#### What to do:
Scan the entries below for the word "repeat" and copy every line in which it occurs.

#### Exercise inputs:
@[simp] theorem noteBrought_stores (s : State) (part comm k : Nat) (b : Brought) :
    (noteBrought s part comm k b).teams.map numSpad = s.teams.map numSpad ∧ ∀ ce, engineMem (noteBrought s part comm k b).cores ce = engineMem s.cores ce := by
  unfold noteBrought; (repeat' split) <;> simp

@[simp] theorem acceptColl_stores (s : State) (f : Flight) (shape : DWord) :
    (acceptColl s f shape).teams.map numSpad = s.teams.map numSpad ∧ ∀ ce, engineMem (acceptColl s f shape).cores ce = engineMem s.cores ce := by
  unfold acceptColl; dsimp only
  split <;> simp [noteBrought_stores]

@[simp] theorem numberColls_stores (s : State) :
    (numberColls s).teams.map numSpad = s.teams.map numSpad ∧ ∀ ce, engineMem (numberColls s).cores ce = engineMem s.cores ce := by
  simp [numberColls]

@[simp] theorem finishLink_stores (s : State) (f : Flight) :
    (finishLink s f).teams.map numSpad = s.teams.map numSpad ∧ ∀ ce, engineMem (finishLink s f).cores ce = engineMem s.cores ce := by
  have ht : (takeOwn s f).teams.map numSpad = s.teams.map numSpad ∧
      ∀ ce, engineMem (takeOwn s f).cores ce = engineMem s.cores ce := by simp
  unfold finishLink; dsimp only
  split
  · rename_i h
    have h1 := linkFaults_stores _ _ h
    exact ⟨h1.1.trans ht.1, fun ce => (h1.2 ce).trans (ht.2 ce)⟩
  · split
    · simp
    · split
      · simp
      · split
        · simp
        · rename_i s1 h
          have hb : s1.teams.map numSpad = s.teams.map numSpad ∧ ∀ k, engineMem s1.cores k = engineMem s.cores k := by
            split at h
            · have h1 := addPend_stores _ _ _ _ h
              exact ⟨h1.1.trans ht.1, fun ce => (h1.2 ce).trans (ht.2 ce)⟩
            · simp only [Option.some.injEq] at h; subst h; exact ht
          (repeat' split) <;> simp [hb]

@[simp] theorem start_finishLink_stores (s : State) (f : Flight) :
    (advanceOn finishLink s f).teams.map numSpad = s.teams.map numSpad ∧ ∀ k, engineMem (advanceOn finishLink s f).cores k = engineMem s.cores k :=
  advanceOn_stores (fun s => finishLink_stores s f) s

@[simp] theorem startLink_stores (c : Ctx) (s : State) :
    (startLink c s).teams.map numSpad = s.teams.map numSpad ∧ ∀ ce, engineMem (startLink c s).cores ce = engineMem s.cores ce := by
  unfold startLink; dsimp only
  simp

@[simp] theorem sampleTick_stores (before : Nat) (s : State) :
    (sampleTick before s).teams.map numSpad = s.teams.map numSpad ∧ ∀ ce, engineMem (sampleTick before s).cores ce = engineMem s.cores ce := by
  simp [sampleTick]

@[simp] theorem restartWalk_stores (part : Nat) (st : State) (w : Walk) :
    (restartWalk part st w).teams.map numSpad = st.teams.map numSpad ∧ ∀ ce, engineMem (restartWalk part st w).cores ce = engineMem st.cores ce := by
  simp [restartWalk]

@[simp] theorem vecPut_stores (c : Ctx) (lat t : Nat) (f : Nat → Nat) (s : State) :
    (vecPut c lat t f s).teams.map numSpad = s.teams.map numSpad ∧ ∀ ce, engineMem (vecPut c lat t f s).cores ce = engineMem s.cores ce := by
  simp [vecPut]

@[simp] theorem elemPut_stores (c : Ctx) (lat w : Nat) (f : Nat → List (Nat × Nat)) (s : State) :
    (elemPut c lat w f s).teams.map numSpad = s.teams.map numSpad ∧ ∀ ce, engineMem (elemPut c lat w f s).cores ce = engineMem s.cores ce := by
  simp [elemPut]

@[simp] theorem convertLanes_stores (c : Ctx) (s : State) :
    (convertLanes c s).teams.map numSpad = s.teams.map numSpad ∧ ∀ ce, engineMem (convertLanes c s).cores ce = engineMem s.cores ce := by
  simp [convertLanes]

@[simp] theorem insertLane_stores (c : Ctx) (s : State) :
    (insertLane c s).teams.map numSpad = s.teams.map numSpad ∧ ∀ ce, engineMem (insertLane c s).cores ce = engineMem s.cores ce := by
  simp [insertLane]

@[simp] theorem raiseHurt_stores (t : State) (c : Ctx) (lanes : Word) :
    (raiseHurt t c lanes).teams.map numSpad = t.teams.map numSpad ∧ ∀ ce, engineMem (raiseHurt t c lanes).cores ce = engineMem t.cores ce := by
  simp [raiseHurt]

@[simp] theorem countCorrected_stores (s : State) (die unit : Nat) :
    (countCorrected s die unit).teams.map numSpad = s.teams.map numSpad ∧ ∀ ce, engineMem (countCorrected s die unit).cores ce = engineMem s.cores ce := by
  simp [countCorrected]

#### Solution to this problem:
  unfold noteBrought; (repeat' split) <;> simp
          (repeat' split) <;> simp [hb]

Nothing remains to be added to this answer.